The FireEye HX Agent runs on EC2 instances and allows the ITS Security Office  to detect security issues and compromises, as well as providing essential information for addressing security incidents.
The following are instructions for installing the Helix Agent on Linux. They have been tested on Amazon Linux 2, CentOS 6 & 7, as well as Ubuntu 18.
- Attach an Instance Profile  to the EC2 instance(s) you will be installing the HX agent on. The Instance Profile should have read access to the HX Agent bucket. See GitLab  for the specific policy.

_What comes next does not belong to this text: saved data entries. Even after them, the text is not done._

-- ==== Sys2Proof/Machine/StackOps.lean ====
section
/-! DEFINITION. The stack controller: arrangement checks, commands, line and PLL, regulation chain, balancing, command slots,
the frame-build cut-off (chapters 12 to 14). -/
namespace Sys2Proof.Machine

/-- Change of the stack controller. -/
def onStack (f : Stack → Stack) (d : Dev) : Dev := { d with stack := f d.stack }

/-- Change of one group. -/
def onGroup (g : Nat) (f : StackGroup → StackGroup) (d : Dev) : Dev :=
  onStack (fun s => { s with groups := vmod s.groups g f }) d

/-! ### Arrangement (R270 to R272) -/

/-- √2 as binary32. -/
def sqrt2F : Rat := f32Val 0x3FB504F3

def mvNominal (o : Od) : Rat := odU o 0x3000 3

/-- V_req of Table 12.1. -/
def vReq (o : Od) : Rat :=
  match arrCode o with
  | 1 => sqrt2F / sqrt3F * mvNominal o
  | 2 => sqrt2F * mvNominal o
  | 3 => mvNominal o
  | _ => 0

/-- k_z of R275. -/
def kZ (o : Od) : Rat := if arrCode o = 1 ∧ odU o 0x3030 2 = 1 then 2 / sqrt3F else 1

/-- The entry is named and triggered by the period start: PERIOD with divider 1 (R284, R368). -/
def entryAssigned (o : Od) (e : Nat) : Bool :=
  entrySet e && odU o (0x2601 + entryAdc e) 2 == 1 && odU o (0x2601 + entryAdc e) 3 == 1

/-- Stacks of the arrangement under check. -/
def checkStacks (o : Od) : List Nat := List.range (stackCount o)

/-- Rings that hold a cell of any stack. -/
def stackRings (o : Od) : List Nat :=
  (List.range 8).filter (fun r => (checkStacks o).any (fun s => (stackCells o s).any (fun c => ringOf c == r)))

/-- Check 0x03 of Table 12.2: the first stack that fails. -/
def badStack (o : Od) : Option Nat :=
  (checkStacks o).find? (fun s =>
    let n := cellCount o s
    n < 1 || 64 < n || 4 < ((List.range 8).filter (fun r => (stackCells o s).any (fun c => ringOf c == r))).length
      || 128 < firstCell o s + n
      || (decide (1 ≤ s) && decide (firstCell o s < firstCell o (s - 1) + cellCount o (s - 1))))

/-- Check 0x04: the first cell that lies on no ring position. -/
def badCell (o : Od) : Option Nat :=
  ((checkStacks o).flatMap (stackCells o)).find? (fun c => ringPaths o (ringOf c) == 0 || ringCells o (ringOf c) ≤ posOf c)

/-- Check 0x05: the first ring that is not wholly its stacks' (R28). -/
def badRing (o : Od) : Option Nat :=
  (stackRings o).find? (fun r =>
    let owners := (checkStacks o).filter (fun s => (stackCells o s).any (fun c => ringOf c == r))
    (ringCellList o r).any (fun c => !(checkStacks o).any (fun s => (stackCells o s).contains c))
      || (owners.length == 2 && ringCells o r != 16) || 3 ≤ owners.length)

/-- ARR_STATUS of the present configuration (R271). -/
def arrStatus (o : Od) : Nat :=
  let code := arrCode o
  let n := stackCount o
  let three := code = 1 ∨ code = 2
  let fail (c unit : Nat) : Nat := 256 * c + unit
  if code = 0 then fail 1 0xFF
  else if !((decide three && n == 3) || (code == 3 && 1 ≤ n && n ≤ 4)) then fail 2 0xFF
  else match badStack o with
    | some s => fail 3 s
    | none => match badCell o with
      | some c => fail 4 c
      | none => match badRing o with
        | some r => fail 5 r
        | none => match (checkStacks o).find? (fun s => decide (cellCount o s < minActive o s)) with
          | some s => fail 6 s
          | none =>
            if !entryAssigned o (odU o 0x3020 1) || !entryAssigned o (odU o 0x3020 4)
              || (decide three && !entryAssigned o (odU o 0x3020 2)) then fail 7 0xFF
            else if odU o 0x3030 7 = 0 || odU o 0x3000 3 = 0 || (checkStacks o).any (fun s => odU o (0x3001 + s) 4 == 0) then fail 8 0xFF
            else 1

/-- The checks are evaluated (R271). -/
def arrCheck (o : Od) (d : Dev) : Dev := onStack (fun s => { s with arr := arrStatus o }) d

/-- A run is due: "strt" is accepted and its launch has not come. -/
def startPending (d : Dev) : Bool := d.stack.cmd == some .strt || (!d.stack.state.runs && d.stack.next.any (fun n => n.1.runs))

/-- The configuration with the writes that wait for the next "strt". -/
def withLater (o : Od) (d : Dev) : Od := d.stack.later.foldl (fun o w => odSet o w.1 w.2.1 w.2.2) o

/-- Lowest stack of group `g`. -/
def groupHead (o : Od) (g : Nat) : Nat := ((groupsOf o).getD g []).headD 0

/-- Active cells of a group, and those in ARMED, RUN or HOLD, ascending. -/
def groupActive (o : Od) (d : Dev) (g : Nat) : List Nat := ((groupsOf o).getD g []).flatMap (activeCells o d)
def groupLive (o : Od) (d : Dev) (g : Nat) : List Nat := (groupActive o d g).filter (fun c => (getCell d c).state.inService)

/-- Numbers of the groups of the arrangement. -/
def groupNos (o : Od) : List Nat := List.range (groupsOf o).length

/-! ### Commands (R275, R276, R281) -/

/-- Why "strt" is refused in STOPPED: the detail code (R275). `ready` is READY_FOR_STACK. -/
def strtRefusal (o : Od) (ready : Bool) (d : Dev) : Option Nat :=
  let bad (pp nn : Nat) : Option Nat := some (0x20030000 + 256 * pp + nn)
  let cells := allStackCells o
  let arr := arrStatus o
  if !ready then bad 1 0xFF
  else if arr != 1 then some (0x20010000 + arr)
  else match (stackRings o).find? (fun r => !(getRing d r).launching || !(getRing d r).delayValid) with
    | some r => bad 3 r
    | none => match cells.find? (fun c => !((getCell d c).state == .armed || (getCell d c).state == .bypassed)) with
      | some c => bad 4 c
      | none =>
        let armed (s : Nat) : Nat := ((stackCells o s).filter (fun c => (getCell d c).state == .armed)).length
        match (stacksOf o).find? (fun s => decide (armed s < minActive o s)) with
        | some s => bad 5 s
        | none =>
          let av (g : List Nat) : Rat := g.foldl (fun a s => a + armed s * vdcNominal o s) 0 * odU o 0x3030 1 / 32768 * kZ o
          match (groupsOf o).find? (fun g => decide (av g < vReq o)) with
          | some g => bad 6 (g.headD 0xFF)
          | none =>
            if d.prot.requesters != 0 then bad 7 0xFF
            else if !d.time.cas.declared then bad 8 0xFF
            else if odU o 0x3010 4 = 0 ∧ ((stacksOf o).any (fun s => decide (d.stack.busV < odF o 0x3030 6 * vdcNominal o s / 2)) = true) then
              bad 9 0xFF
            else none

- Download the IMAGE_HX_AGENT_LINUX_XX.XX.X.tgz file from the S3 bucket  and unzip. Inside you'll find rpms for CentOS/RHEL 6 & 7, as well as for Suse 11 & 12. Additionally you'll find .deb for Ubuntu 12 and 16.

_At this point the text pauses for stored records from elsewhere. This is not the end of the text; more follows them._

/-- Why ENABLE 0x01 is refused. -/
def adcEnableRefusal (o : Od) (d : Dev) (n : Nat) : Option Nat :=
  let arg := adcArg o n
  let argBad := match adcTrigger o n with
    | 1 => arg < 1
    | 2 => 39 < arg
    | 6 => 7 < arg
    | _ => false
  if !(getAdc d n).cal.valid || seqLen o n == 0 || chainCycle o n || argBad then some (0x60050000 + n) else none

/-- An entry of the converter is in use (R371). -/
def adcInUse (o : Od) (d : Dev) (n : Nat) : Bool :=
  let mine (e : Nat) : Bool := entrySet e && entryAdc e == n
  let stack := d.stack.state.runs && ([odU o 0x3020 1, odU o 0x3020 2, odU o 0x3020 4, odU o 0x3200 7]
    ++ (List.range 4).map (fun g => odU o (0x3201 + g) 2)).any mine
  let engine := (List.range 16).any (fun i => (getCe d i).state != .disabled
    && (List.range (ceP o i)).any (fun j => let (k, a) := ceSource o i j; k == 1 && mine a))
  let axes := (List.range 6).any (fun k => axisOn (vget d.axes k) && ([5, 6, 7].map (fun s => odU o (axisIx k) s)).any mine)
  let chop := (ladderRuns d && mine (odU o 0x4610 1)) || (d.ladder.enabled && (mine (odU o 0x4600 3) || mine (odU o 0x4600 4)))
  stack || engine || axes || chop

/-- Why SW_TRIGGER is refused. -/
def swTriggerRefusal (o : Od) (d : Dev) (n : Nat) : Option Nat :=
  if adcTrigger o n != 5 || !adcEnabled o n || !canConvert d n || (getAdc d n).run.isSome then some (0x60030000 + n) else none

/-- ENABLE changes: a converter disabled abandons its sequence; one enabled tracks afresh. -/
def adcEnableWrite (n : Nat) (on : Bool) (d : Dev) : Dev :=
  modAdc n (fun a => if on then { a with run := none, completion := none, lastTrig := some (d.clk.dt - 1) } else { a with run := none, skipRun := 0 }) d

/-! ### Calibration (R373, R374, R121) -/

/-- Why CAL_START is refused. -/
def calRefusal (o : Od) (d : Dev) (mask : Nat) : Option Nat :=
  if !d.time.tb.declared then some 0x60060000
  else match (setBits 8 mask).find? (fun n => adcEnabled o n || (getAdc d n).cal == .calibrating) with
    | some n => some (0x60010000 + n)
    | none => none

/-- Self-calibration of the converters of a mask starts. -/
def calStart (boot : Bool) (mask : Nat) (d : Dev) : Dev :=
  forEach (setBits 8 mask) (fun n d => modAdc n (fun a => { a with cal := .calibrating, calFrom := d.clk.dt, run := none }) d)
    { d with meas := { d.meas with calBoot := boot } }


/-- R374: every factor in its range. -/
def factorsOk (f : CalFactors) : Bool :=
  f.offsets.length == 5 && f.gains.length == 5 && f.offsets.all (fun x => decide (-512 ≤ x ∧ x ≤ 512))
    && f.gains.all (fun k => decide (31130 ≤ k ∧ k ≤ 34406))

/-- Converters whose calibration has run its 12 ms. -/
def calDue (d : Dev) : List Nat :=
  (List.range 8).filter (fun n => (getAdc d n).cal == .calibrating && decide ((getAdc d n).calFrom + msT 12 ≤ d.clk.dt))

/-- The calibrations that are due end: states and ADC_CAL_DONE. `ok n` says whether the factors of converter `n` are in range. -/
def calEnd (o : Od) (ok : Nat → Bool) (d : Dev) : Dev :=
  let due := calDue d
  if due.isEmpty || !d.isOn .meas then d
  else
    let good := maskOf' (due.filter ok)
    let bad := maskOf' (due.filter (fun n => !ok n))
    let d1 := forEach due (fun n d => modAdc n (fun a => { a with cal := if ok n then .calibrated else .failed }) d) d
    record o 0x6001 0x10 [b8 good, b8 bad, if d.meas.calBoot then 1 else 0, 0] { d1 with meas := { d1.meas with calBoot := false } }
where
  maskOf' (l : List Nat) : Nat := l.foldl (fun m n => m ||| 2 ^ n) 0

/-- The factors that an ended calibration replaces. -/
def calFactors (d : Dev) (fs : List CalFactors) (o : Od) : Od :=
  if !d.isOn .meas then o
  else (calDue d).foldl (fun o n =>
    let f := fs.getD n { offsets := [], gains := [] }
    if factorsOk f then odSet (odSet o (0x2620 + n) 2 (f.offsets.flatMap (fun x => toLE 2 (ofSigned 16 x)))) (0x2620 + n) 3
      (f.gains.flatMap (toLE 2)) else o) o

/-- The persisted factors of a converter are in range (R374). -/
def factorsInRange (o : Od) (n : Nat) : Bool :=
  factorsOk {
    offsets := (List.range 5).map (fun g => toSigned 16 (leAt (odGet o (0x2620 + n) 2) (2 * g) 2))
    gains := (List.range 5).map (fun g => leAt (odGet o (0x2620 + n) 3) (2 * g) 2) }

/-! ### Comparators (R375 to R378) -/

def cmpMode (o : Od) (n : Nat) : Nat := odU o (0x2630 + n) 2

/-- The output of a comparator becomes `outside`: Pronghorn, the stack trip, CMP_WINDOW (R378). -/
def cmpSet (o : Od) (n : Nat) (outside : Bool) (d : Dev) : Dev :=
  if d.meas.cmpOut.testBit n == outside then d
  else
    let d0 := { d with meas := { d.meas with cmpOut := if outside then setBit d.meas.cmpOut n else clrBit d.meas.cmpOut n } }
    let d1 := handTo o 2 (n / 16) (cmpGroup d0 (n / 16) : Nat) d0
    let d2 := pronghorn o (if outside && (odU o 0x3300 7).testBit n then tripCause o 0 d1 else d1)
    if !(odU o 0x2650 2).testBit n then d2
    else
      let c := vget d.meas.cmps n
      let modC (f : Cmp → Cmp) (d : Dev) : Dev := { d with meas := { d.meas with cmps := vmod d.meas.cmps n f } }
      if match c.lastRecord with | some t => decide (d.clk.dt < t + msT 1) | none => false then
        modC (fun c => { c with unrecorded := min (c.unrecorded + 1) 255 }) d2
      else
        record o 0x6010 (0x20 + n) [if outside then 1 else 0, b8 c.unrecorded]
          (modC (fun c => { c with lastRecord := some d.clk.dt, unrecorded := 0 }) d2)

/-- The condition of a comparator changes after its hysteresis and filter. During the settle hold nothing changes (R377). -/
def cmpCrossing (o : Od) (n : Nat) (outside : Bool) (d : Dev) : Dev :=
  if !d.isOn .meas || cmpMode o n == 0 || (vget d.meas.cmps n).settle.isSome then d else cmpSet o n outside d

/-- A threshold write holds the output for 1 µs (R377). -/
def cmpThreshold (n : Nat) (d : Dev) : Dev :=
  { d with meas := { d.meas with cmps := vmod d.meas.cmps n (fun c => { c with settle := some (d.clk.dt + usT 1) }) } }

/-- The hold ends, and the output is evaluated against the thresholds in force: `outside` is what the input then gives. -/
def cmpSettled (o : Od) (n : Nat) (outside : Bool) (d : Dev) : Dev :=
  match (vget d.meas.cmps n).settle with
  | none => d
  | some t =>
    if d.clk.dt < t then d
    else
      let d1 := { d with meas := { d.meas with cmps := vmod d.meas.cmps n (fun c => { c with settle := none }) } }
      if cmpMode o n == 0 then d1 else cmpSet o n outside d1

/-! ### Temperature (R379 to R382) -/

/-- Sensors of a die: logic 0–5, AMS 6–8, HV 9–11. -/
def dieSensors (die : Nat) : List Nat := if die = 0 then [0, 1, 2, 3, 4, 5] else if die = 1 then [6, 7, 8] else [9, 10, 11]

/-- The die of a sensor is readable: its rail is in range (R379). -/
def dieReadable (d : Dev) (die : Nat) : Bool :=
  if die = 0 then vget d.rails.ok 2 else if die = 2 then vget d.rails.ok 8 else true

def healthySet (d : Dev) (die : Nat) : List Nat := (dieSensors die).filter (fun s => (vget d.meas.sensors s).healthy)

def readingOf (d : Dev) (s : Nat) : Int := (vget d.meas.sensors s).reading

/-- Median of a list; for an even count the mean of the middle two, truncated (R380). -/
def median (l : List Int) : Int :=
  let s := sortBy (fun a b => decide (a < b)) l
  let n := s.length
  if n = 0 then 0 else if n % 2 = 1 then s.getD (n / 2) 0 else (s.getD (n / 2 - 1) 0 + s.getD (n / 2) 0).tdiv 2

/-- Median of the other members of the healthy set. -/
def medianOthers (d : Dev) (die s : Nat) : Int := median (((healthySet d die).filter (· != s)).map (readingOf d))

/-- A sensor's test in a cycle: 1 out of range, 2 deviation, 0 good. -/
def sensorTest (d : Dev) (die s : Nat) : Nat :=
  let r := readingOf d s
  if r < -550 ∨ 2000 < r then 1
  else if 3 ≤ (healthySet d die).length ∧ 200 < (r - medianOthers d die s).natAbs then 2 else 0

def modSensor (s : Nat) (f : Sensor → Sensor) (d : Dev) : Dev := { d with meas := { d.meas with sensors := vmod d.meas.sensors s f } }
def modDie (k : Nat) (f : Die → Die) (d : Dev) : Dev := { d with meas := { d.meas with dies := vmod d.meas.dies k f } }

/-- Supervision of the sensors of one die in a cycle (R380). -/
def senseDie (o : Od) (die : Nat) (d : Dev) : Dev :=
  let h := healthySet d die
  let tests := h.map (fun s => (s, sensorTest d die s))
  let d1 := forEach tests (fun (s, t) d => modSensor s (fun x => { x with bad := if t = 0 then 0 else x.bad + 1 }) d) d
  let due := tests.filter (fun (s, _) => decide (8 ≤ (vget d1.meas.sensors s).bad))
  let dev (s : Nat) : Nat := (readingOf d s - medianOthers d die s).natAbs
  match due with
  | [] =>
    match h with
    | [a, b] =>
      let far := decide (200 < (readingOf d a - readingOf d b).natAbs)
      let was := (vget d.meas.dies die).disagree
      let d2 := modDie die (fun x => { x with disagree := far }) d1
      if far && !was then
        record o 0x6021 (0x60 + die) ([b8 die, b8 a, b8 b, 0] ++ toLE 2 (ofSigned 16 (readingOf d a)) ++ toLE 2 (ofSigned 16 (readingOf d b))) d2
      else d2
    | _ => d1
  | first :: rest =>
    let (s, why) := rest.foldl (fun best x => if dev best.1 < dev x.1 then x else best) first
    let d2 := forEach (h.filter (· != s)) (fun q d => modSensor q (fun x => { x with bad := if due.any (fun y => y.1 == q) then 0 else x.bad }) d)
      (modSensor s (fun x => { x with healthy := false, bad := 0 }) d1)
    record o 0x6020 (0x40 + s) ([b8 why, b8 (h.length - 1)] ++ toLE 2 (ofSigned 16 (readingOf d s))
      ++ toLE 2 (ofSigned 16 (medianOthers d die s))) d2

/-- The temperature of a die after a cycle, and whether the shutdown is declared: 1 temperature, 2 too few sensors (R381). -/
def dieCycle (die : Nat) (d : Dev) : Option Nat × Dev :=
  let h := healthySet d die
  let temp := h.foldl (fun a s => if a < readingOf d s then readingOf d s else a) (-32768)
  let x := vget d.meas.dies die
  let hot := if 1650 ≤ temp ∧ h.isEmpty = false then x.hot + 1 else 0
  let cool := decide (2 ≤ h.length) && h.all (fun s => decide (readingOf d s ≤ 1450))
  let d1 := modDie die (fun x => { x with
    temp := if h.isEmpty then x.temp else temp
    hot := hot
    coolSince := if !cool then none else some (x.coolSince.getD d.clk.dt) }) d
  let why := if h.length < 2 then some 2 else if 2 ≤ hot then some 1 else none
  (if x.latched then none else why, d1)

- Upload the rpm or deb for your OS flavor, as well as the agent_config.json.
- SSH into your instance and run:
- For Amazon Linux, CentOS, or RHEL: sudo yum -y install xagt-XX.XX.X-X.el7.x86_64.rpm && sudo cp agent_config.json /opt/fireeye/
- For Ubuntu: sudo dpkg -i xagt_XX.XX.X-X.ubuntu16_amd64.deb
- Point the agent to the config: sudo /opt/fireeye/bin/xagt -i /opt/fireeye/agent_config.json
- Start the service and set it to start on reboot
- For Amazon Linux 2 , CentOS 7, or RHEL 7 (systemd based): sudo systemctl start xagt && sudo systemctl enable xagt
- For Amazon Linux, CentOS 6, or RHEL 6 (sysvinit based): sudo system xagt start && chkconfig xagt on
- For Ubuntu: sudo systemctl start xagt && sudo systemctl enable xagt
If you need guidance around permission needed for instance profiles please see our GitLab repo  for step-by-step directions and a self-service CloudFormation template.